По случаю воскресного дня Марии Александровне не надо было идти на работу, и она отправилась со мной. Маму мы застали в прекрасном настроении: она растапливала свою польскую печку, для пробы решила испечь пирожки с яблоками. Квартира приняла более или менее жилой вид. Мы с мамой вынесли всю обвалившуюся штукатурку, помыли полы и даже поставленные в столовой две кровати застелили одеялами. Спальня все еще была завалена нагроможденными друг на друга вещами.

Неожиданно приехал папа. Пока мама возилась с пирожками, мы с Марией Александровной отправились по делам. В этот день с утра немцы снова начали артиллерийский обстрел города. Снаряды с шипением и воем проносились по небу, ухали взрывы.

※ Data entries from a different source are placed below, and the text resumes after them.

-- ==== Sys2Proof/Machine/Commands.lean ====
section
/-! DEFINITION. The other root commands (R298, R326, R333, R390, R398, R399, R409, R413, R420, R426, R430, R434) and root
messages (R382, R416). Bodies that the specification does not lay out: log 42. -/

namespace Sys2Proof.Machine

/-- The function whose mailbox carries a tenant command. -/
def State.tenant (s : State) (c : Cmd) : Option Vf := c.fn.bind s.vf?

/-! ### REKEY (R420) -/

/-- The device address of a frame by its place in the re-encryption. -/
def rekeyAddr (r : Rekeying) (i : Nat) : Nat := devAddr (r.rets.getD (i / framesOfRet) 0) (i % framesOfRet * 65536)

/-- REKEY (R413, R420): a second slot is allocated; FRAME_REENCRYPTED passes the frames. -/
def execRekey (cmd : Cmd) (s : State) : Out :=
  whenAccepted s cmd fun s =>
    match s.tenant cmd, s.partByHandle cmd.handle with
    | some v, some p =>
      let top := (p.parent.bind s.part?).getD p
      if p.vf ≠ v.num then s.refuse cmd 0x80
      else
        match s.freeSlot with
        | none => s.refuse cmd 0x89
        | some slot =>
          let rets := top.rets.map (·.1)
          let s := s.makeKey slot rets
          let r : Rekeying := { part := top.num, rets, old := top.key, new := slot, seq := cmd.seq, next := 0, deferred := [] }
          let retire (x : KeySlot) : KeySlot := if x.slot = top.key then { x with state := .retiring } else x
          State.runs { s with root := { s.root with rekeys := s.root.rekeys ++ [r], slots := s.root.slots.map retire } } cmd
    | _, _ => s.refuse cmd 0x80

/-- Re-encrypt the written segments of a device range that stand under a key. -/
def State.reencrypt (s : State) (lo n old new : Nat) : State :=
  let k := s.keyIn old
  let k' := s.keyIn new
  { s with segKey := s.segKey.map fun (e : Nat × Nat) => if lo / 32 ≤ e.1 ∧ e.1 < (lo + n) / 32 ∧ e.2 = k then (e.1, k') else e }

def State.modRekey (s : State) (part : Nat) (f : Rekeying → Rekeying) : State :=
  { s with root := { s.root with rekeys := s.root.rekeys.map fun (r : Rekeying) => if r.part = part then f r else r } }

/-- The frames that overrides put outside the partition's reticles, as the last invalidation of a re-encryption. -/
def State.rekeyRest (s : State) (r : Rekeying) (vf : Nat) : Inval :=
  let away := match s.vf? vf with
    | some v => (v.overrides.filter fun (o : Override) => o.key == r.old && !r.rets.contains (field o.pa 42 6)).map fun (o : Override) => field o.pa 0 48
    | none => []
  { id := 0, cause := 4, vf, lo := 0, hi := 0, frames := away }

/-- The last frame has been passed: everything that names the old slot names the new one, and the old slot is zeroised (R420). -/
def State.finishRekey (s : State) (r : Rekeying) (vf : Nat) : State :=
  let sw (k : Nat) : Nat := if k = r.old then r.new else k
  let s := s.reencrypt 0 (2 ^ 48) r.old r.new
  let s := { s with
    parts := s.parts.map fun (p : Partition) => { p with key := sw p.key }
    vfs := s.vfs.map fun (v : Vf) => { v with
      ranges := v.ranges.map (fun (x : Range) => { x with key := sw x.key })
      overrides := v.overrides.map fun (x : Override) => { x with key := sw x.key } }
    lines := s.lines.map fun (l : L1Line) => { l with key := sw l.key }
    sectors := s.sectors.map fun (x : Sector) => { x with owner := sw x.owner }
    root := { s.root with rekeys := s.root.rekeys.filter fun (x : Rekeying) => x.part != r.part } }
  (s.zeroise r.old).endCmd vf r.seq 0

/-- The invalidations of a function's key changes that are not complete (R335). -/
def State.keyInvals (s : State) (vf : Nat) : Bool := s.root.invals.any fun x => x.cause == 4 && x.vf == vf

/-- End a re-encryption that has passed every frame and whose invalidations have completed (R335): the frames that overrides put outside
the partition's reticles come last, once no pinned task defers them (R334), and are counted as one frame more. -/
def State.endRekey (s : State) (r : Rekeying) (vf : Nat) : State :=
  let rest := s.rekeyRest r vf
  if r.next < rekeyFrames r || !r.deferred.isEmpty || s.keyInvals vf then s
  else if r.next = rekeyFrames r && !rest.frames.isEmpty then
    if s.deferred rest then s
    else ((s.startInval rest).reencrypt 0 (2 ^ 48) r.old r.new).modRekey r.part fun r => { r with next := r.next + 1 }
  else s.finishRekey r vf

/-- FRAME_REENCRYPTED (R333, R334, R420): each frame is an invalidation; a frame under a pinned task waits for its end (R433). A
frame after the last one stands for the end. -/
def execFrameReencrypted (part frame : Nat) (s : State) : Out :=
  .next (match s.root.rekeys.find? fun (r : Rekeying) => r.part = part, s.part? part with
    | some r, some p =>
      let isNext := frame == r.next && decide (frame < rekeyFrames r)
      if s.root.fenced then s
      else if rekeyFrames r ≤ frame then s.endRekey r p.vf
      else if !(isNext || r.deferred.contains frame) then s
      else
        let a := rekeyAddr r frame
        let x : Inval := { id := 0, cause := 4, vf := p.vf, lo := a, hi := a + 65536 }
        if s.deferred x then
          if isNext then s.modRekey part fun r => { r with next := r.next + 1, deferred := r.deferred ++ [frame] } else s
        else
          let s := (s.startInval x).reencrypt a 65536 r.old r.new
          let r' : Rekeying := if isNext then { r with next := r.next + 1 } else { r with deferred := r.deferred.filter fun f => f != frame }
          (s.modRekey part fun _ => r').endRekey r' p.vf
    | _, _ => s)

/-- ZEROISE_CONFIRM (R420): a mirror confirms; with the last one the slot is free. -/
def execZeroiseConfirm (slot ret : Nat) (s : State) : Out :=
  let hit (k : KeySlot) : Bool := k.slot == slot && k.state == .zeroising && k.rets.contains ret
  whenOk s (s.root.slots.any hit) fun s =>
    let less (k : KeySlot) : KeySlot := if hit k then { k with rets := k.rets.filter fun r => r != ret } else k
    State.settleSlots { s with root := { s.root with slots := s.root.slots.map less } }

/-- KEY_SLOT_ECC_ERROR (R427): the slot is zeroised and the tasks of its partition and its children terminate, those that are queued
included. Slot 0 is root storage: its loss fences the root. -/
def execKeySlotEccError (slot : Nat) (s : State) : Out :=
  .next (
    if slot = 0 then { s with root := { s.root with fenced := true } }
    else
      let nums := (s.parts.filter fun (p : Partition) => p.key == slot).map (·.num)
      let hit (t : Task) : Bool := nums.contains t.part && t.copyOf.isNone
      let s := { s with tasks := s.tasks.map fun (t : Task) => if hit t then t.terminate cHW_ERROR 0 else t }
      s.zeroise slot)

/-! ### MIGRATE (R333, R341, R413). The body's layout: log 42 -/

/-- MIGRATE: an explicit move of a range of intermediate frames, as a stage-2 change. Bytes 0 to 3 hold the first frame, 4 to 7 the
count, 8 the target reticle. -/
def execMigrate (cmd : Cmd) (s : State) : Out :=
  whenAccepted s cmd fun s =>
    match s.vfByHandle cmd.handle with
    | none => s.refuse cmd 0x80
    | some v =>
      let first := bytesAt cmd.body 0 4
      let n := bytesAt cmd.body 4 4
      let ret := bytesAt cmd.body 8 1
      let places := (List.range n).filterMap fun i => (s.frameAt v (first + i)).map (·.1)
      if cmd.fn.any fun f => f != v.num then s.refuse cmd 0x80
      else if v.state ≠ .ready ∧ v.state ≠ .paused then s.refuse cmd 0x87
      else if cmd.fn.isNone && !v.policy.rights.getLsbD 2 then s.refuse cmd 0x81
      else if cmd.body.length ≠ 16 ∨ n = 0 ∨ bytesAt cmd.body 9 7 ≠ 0 then s.refuse cmd 0x86
      else if 256 < n then s.refuse cmd 0x89
      else if !(s.retsOf v.num).contains ret || !s.live ret || places.length ≠ n then s.refuse cmd 0x82
      else (s.runs cmd).startInval { id := 0, cause := 3, vf := v.num, lo := 0, hi := 0, seq := cmd.seq, move := some (first, n, ret), frames := places }

/-! ### READ_JOURNAL (R423, R426, R434) -/

/-- The 32 bytes of a journal entry, as the physical function sees it or whole. -/
def JEntry.bytes (e : JEntry) (pf : Bool) : List Byte :=
  let hide := pf && e.origin == 0
  let kind := if hide then 0x3F else e.kind
  let result := if hide then 0 else e.result.toNat
  leBytes 32 (e.seq % 2 ^ 64 + e.handle.toNat * 2 ^ 64 + result * 2 ^ 96 + kind % 256 * 2 ^ 128 + e.code % 256 * 2 ^ 136 +
    e.state % 8 * 2 ^ 144 + e.step % 8 * 2 ^ 147 + e.origin % 4 * 2 ^ 150 + e.vf % 512 * 2 ^ 152 + e.ctag.toNat * 2 ^ 192)

/-- READ_JOURNAL: entries from a SEQ on, to a host buffer, in one step. -/
def execReadJournal (cmd : Cmd) (s : State) : Out :=
  whenAccepted s cmd fun s =>
    let count := bytesAt cmd.body 8 4
    let buf := bytesAt cmd.body 16 8
    if cmd.handle ≠ 0 ∨ cmd.body.length ≠ 24 ∨ count = 0 ∨ 4096 < count ∨ bytesAt cmd.body 12 4 ≠ 0 ∨ buf % 32 ≠ 0 then s.refuse cmd 0x86
    else
      let es := (s.root.journal.filter fun (e : JEntry) => bytesAt cmd.body 0 8 ≤ e.seq && (match cmd.fn with
        | none => true
        | some v => e.vf == v)).take count
      let s := { s with host := Memory.writeN s.host buf (es.flatMap fun (e : JEntry) => e.bytes cmd.fn.isNone) }
      s.close cmd 2 0 none 0 (BitVec.ofNat 32 es.length)

/-! ### Counters (R398, R399, R413, R429, R430, R432). Body layouts: log 42 -/

/-- QUERY_COUNTERS. Byte 0 selects, bytes 1 to 3 name: 0 the raw counters and the retrain level of a link (site, port); 1 a probe's
result (site, fibre, direction); 2 a counter (reticle, CU or 255, index); 3 every counter bound to a function (bytes 1 and 2, 0xFFFF
for the physical one), 16 bytes each, the saved ones of R431 after those in place. The answer goes out beside the completion. -/
def State.queryAnswer (s : State) (sel a b c : Nat) : Option (List Byte) :=
  if sel = 0 then
    let l := s.link a b
    let x := s.switch a
    let raw (i : Nat) : Nat :=
      if i = 8 ∧ b < 4 then x.deflect % 2 ^ 48 else if i = 9 then x.reinjected % 2 ^ 48 else tget 0 l.raw (0x300 + i)
    some ((List.range 12).flatMap (fun i => leBytes 8 (raw i)) ++ leBytes 8 l.level)
  else if sel = 1 then some (leBytes 8 (tget 0 s.port.probes (a * 16 + b * 2 + c)).toNat)
  else if sel = 2 then
    let cu := if b = 255 then none else some b
    some (match s.counters.find? fun (x : Counter) => x.ret = a ∧ x.cu = cu ∧ x.idx = c with
      | some x => leBytes 8 x.val.toNat
      | none => leBytes 8 0)
  else if sel = 3 ∧ c = 0 then
    let owner := if a + 256 * b = 0xFFFF then none else some (a + 256 * b)
    let entry (saved : Nat) (x : Counter) : List Byte :=
      leBytes 8 (x.ret + 256 * (x.cu.getD 255) + 65536 * x.idx + 16777216 * saved) ++ leBytes 8 x.val.toNat
    some ((s.counters.filter fun (x : Counter) => x.owner = owner).flatMap (entry 0) ++
      (s.contexts.filter fun (x : Counter) => x.owner = owner).flatMap (entry 1))
  else none

def execQueryCounters (cmd : Cmd) (s : State) : Out :=
  whenAccepted s cmd fun s =>
    let f (i : Nat) : Nat := bytesAt cmd.body i 1
    match if cmd.body.length = 4 then s.queryAnswer (f 0) (f 1) (f 2) (f 3) else none with
    | none => s.refuse cmd 0x86
    | some bs => (s.send (.answer cmd.fn bs)).done cmd

/-- Listed event codes (R432). -/
def eventListed (e : Nat) : Bool :=
  (1 ≤ e && e ≤ 0xA) || (0x101 ≤ e && e ≤ 0x107) || (0x200 ≤ e && e ≤ 0x204) || (0x300 ≤ e && e ≤ 0x30B)

/-- A counter's control word as a function reads it (R430). -/
def Counter.control (c : Counter) (vf : Bool) : Nat :=
  let b (x : Bool) (k : Nat) : Nat := if x then 2 ^ k else 0
  c.event % 1024 + b c.en 10 + b c.ovie 11 + b c.ovf 12 + c.vec % 32 * 2 ^ 13 + 2 ^ 18 + (if vf then 0 else (c.owner.getD 0) % 512 * 2 ^ 19) +
    c.link % 32 * 2 ^ 32

/-- Whether a function may configure a counter: a virtual one of a CU or reticle of its own partitions, free or its own; the physical
one any, which stays bound as it is (R430). -/
def State.mayConfigure (s : State) (fn : Option Nat) (ret : Nat) (cu : Option Nat) (idx : Nat) : Bool :=
  let at' (c : Counter) : Bool := c.ret == ret && c.cu == cu && c.idx == idx
  ret < 49 && (match cu with
    | some k => k < 32 && idx < 8
    | none => idx < 16) &&
  (fn.isNone || s.counters.all fun (c : Counter) => !at' c || c.owner == fn) &&
  (match fn with
   | none => true
   | some v => s.parts.any fun (p : Partition) => p.vf == v && (match cu with
     | some k => (p.cus ret).contains k
     | none => p.rets.any fun x => x.1 == ret))

/-- Whether a control word names a listed event and, for a link event, an existing link (R430): LINK is ignored for other events. -/
def controlValid (w : Nat) : Bool := eventListed (w % 1024) && (w % 1024 < 0x300 || w / 2 ^ 32 % 32 < 20)

/-- Write a counter's control word: binds it where it is free; OVF clears where 1 is written. -/
def State.configure (s : State) (fn : Option Nat) (ret : Nat) (cu : Option Nat) (idx : Nat) (w : Nat) : State :=
  let bit (k : Nat) : Bool := w.testBit k
  let set (c : Counter) : Counter := { c with
    event := w % 1024, en := bit 10, ovie := bit 11, ovf := c.ovf && !bit 12, vec := w / 2 ^ 13 % 32, link := w / 2 ^ 32 % 32 }
  let at' (c : Counter) : Bool := c.ret == ret && c.cu == cu && c.idx == idx
  if s.counters.any at' then { s with counters := s.counters.map fun c => if at' c then set c else c }
  else { s with counters := s.counters ++ [set { ret, cu, idx, val := 0, event := 0, en := false, ovie := false, ovf := false, vec := 0, link := 0, owner := fn }] }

Вернувшись домой, мы застали на столе блюдо пирожков и взволнованную маму. В наше отсутствие снаряд взорвался в соседнем дворе. От взрыва так страшно затрясся наш дом, что мама с мальчиком в ужасе залезли под стол. Однако это происшествие не помешало маме допечь пирожки.

Вот мы сидим в столовой и пьем чай с пирожками. Пришли Степан Николаевич и Екатерина Дмитриевна. Случайно, впервые за всю осаду, в квартире, как прежде, собралась почти вся наша семья и ее близкие друзья. Мы пьем чай, а в небе, прерывая нашу беседу, шипят и воют вражеские снаряды. Иногда нам кажется, что сейчас снаряд упадет прямо к нам на стол, на блюдо с пирожками. Речь порой прерывается на полуслове, застывает в воздухе рука с пирожком, в ожидании напрягается слух… Нет, пролетел!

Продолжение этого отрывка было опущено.